Problem details: Only an exact copy of the lines beginning at the one that contains "structure XUp where" and ending at the last line of the records below counts as the answer.

# # # # #

-- ==== Sys2Proof/Machine/Explore.lean ====
section
/-! DEFINITION. The model that Rowan explores when it checks a protocol image (R391, checks 5 to 8): one grain of four lines, three
cores, an engine, and the protocol of the image. DEDUCED, notes/assumptions/56.md. -/
namespace Sys2Proof.Machine

/-! ### An image's entries (R382) -/

def imgByte8 (img : List Byte) (off n : Nat) : Nat := natOfBytes ((img.drop off).take n)
/-- A state's descriptor in SDESC. -/
def imgDesc (img : List Byte) (st : Nat) : Nat := imgByte8 img 0 8 / 16 ^ st % 16
/-- The entry of a state, an event and a relation. -/
def imgEntry (img : List Byte) (st ev rel : Nat) : Nat := imgByte8 img (0x40 + 4 * (64 * st + 4 * ev + rel)) 4
/-- Whether the protocol keeps replicas in meadows: its first write locks (R388). -/
def imgRepl (img : List Byte) : Bool := hasAct (imgEntry img 0 1 0) aLOCK

/-! ### A model state -/

/-- A core's copy, or the other meadow's replica: the lines it holds, those that hold the value of the last write, whether it may
be written, and whether it is locked. -/
structure XCopy where
  has : BitVec 4 := 0
  ok : BitVec 4 := 0
  m : Bool := false
  locked : Bool := false
deriving DecidableEq, Repr, Inhabited

/-- A request: its event, its core (0 and 1 of the home's meadow, 2 of the other), its line, whether it is a whole-grain write, its
number among its core's requests of its kind, and whether the data sent for it held the value of the last write. -/
structure XReq where
  ev : Nat
  who : Nat
  line : Nat
  whole : Bool := false
  n : Nat := 0
  got : Option Bool := none
  performed : Bool := false
deriving DecidableEq, Repr, Inhabited

/-- A message to a core or a replica, of a round, or a grant of data where `kind` is none: its lines, which of them hold the value of
the last write, whether it grants M, and the lines written since it was sent. -/
structure XMsg where
  dest : Nat
  kind : Option MsgKind
  lines : BitVec 4 := 0
  ok : BitVec 4 := 0
  m : Bool := false
  wrote : BitVec 4 := 0
deriving DecidableEq, Repr, Inhabited

/-- What a core or its engine (as agent 3) sends to the home: a request, an acknowledgement, or the copy it has dropped. -/
inductive XSent where
  | ask (r : XReq)
  | ack (kind : MsgKind)
  | drop
deriving DecidableEq, Repr, Inhabited

/-- A message to the home, with the data that it returns. -/
structure XUp where
  src : Nat
  what : XSent
  has : BitVec 4 := 0
  ok : BitVec 4 := 0
deriving DecidableEq, Repr, Inhabited

/-- The pending record: the saved request, the round's event and the answers awaited. -/
structure XPend where
  req : XReq
  round : Nat
  await : List (Nat × MsgKind)
deriving DecidableEq, Repr, Inhabited

/-- A model state: the directory entry, the home copy's lines that hold the value of the last write, the copies, the pending
record, the held requests, the messages in flight from and to the home, the requests issued so far by core and kind, and
whether a read has returned another value than the last write's. -/
structure XState where
  st : Nat := 0
  owner : Option Nat := none
  sets : BitVec 3 := 0
  home : BitVec 4 := BitVec.allOnes 4
  copies : List XCopy := [{}, {}, {}]
  pend : Option XPend := none
  held : List XReq := []
  msgs : List XMsg := []
  ups : List XUp := []
  issued : SMap Nat := []
  badRead : Bool := false
deriving DecidableEq, Repr, Inhabited
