-- ==== Sys2Proof/Machine/Dispatch.lean ====
section
/-! DEFINITION. One arm for each constructor of `Instr`. -/
namespace Sys2Proof.Machine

# # # # #

Task response:
structure XUp where
  src : Nat
  what : XSent
  has : BitVec 4 := 0
  ok : BitVec 4 := 0
deriving DecidableEq, Repr, Inhabited

/-- The pending record: the saved request, the round's event and the answers awaited. -/
structure XPend where
  req : XReq
  round : Nat
  await : List (Nat × MsgKind)
deriving DecidableEq, Repr, Inhabited

/-- A model state: the directory entry, the home copy's lines that hold the value of the last write, the copies, the pending
record, the held requests, the messages in flight from and to the home, the requests issued so far by core and kind, and
whether a read has returned another value than the last write's. -/
structure XState where
  st : Nat := 0
  owner : Option Nat := none
  sets : BitVec 3 := 0
  home : BitVec 4 := BitVec.allOnes 4
  copies : List XCopy := [{}, {}, {}]
  pend : Option XPend := none
  held : List XReq := []
  msgs : List XMsg := []
  ups : List XUp := []
  issued : SMap Nat := []
  badRead : Bool := false
deriving DecidableEq, Repr, Inhabited
-- ==== Sys2Proof/Machine/Dispatch.lean ====
section
/-! DEFINITION. One arm for each constructor of `Instr`. -/
namespace Sys2Proof.Machine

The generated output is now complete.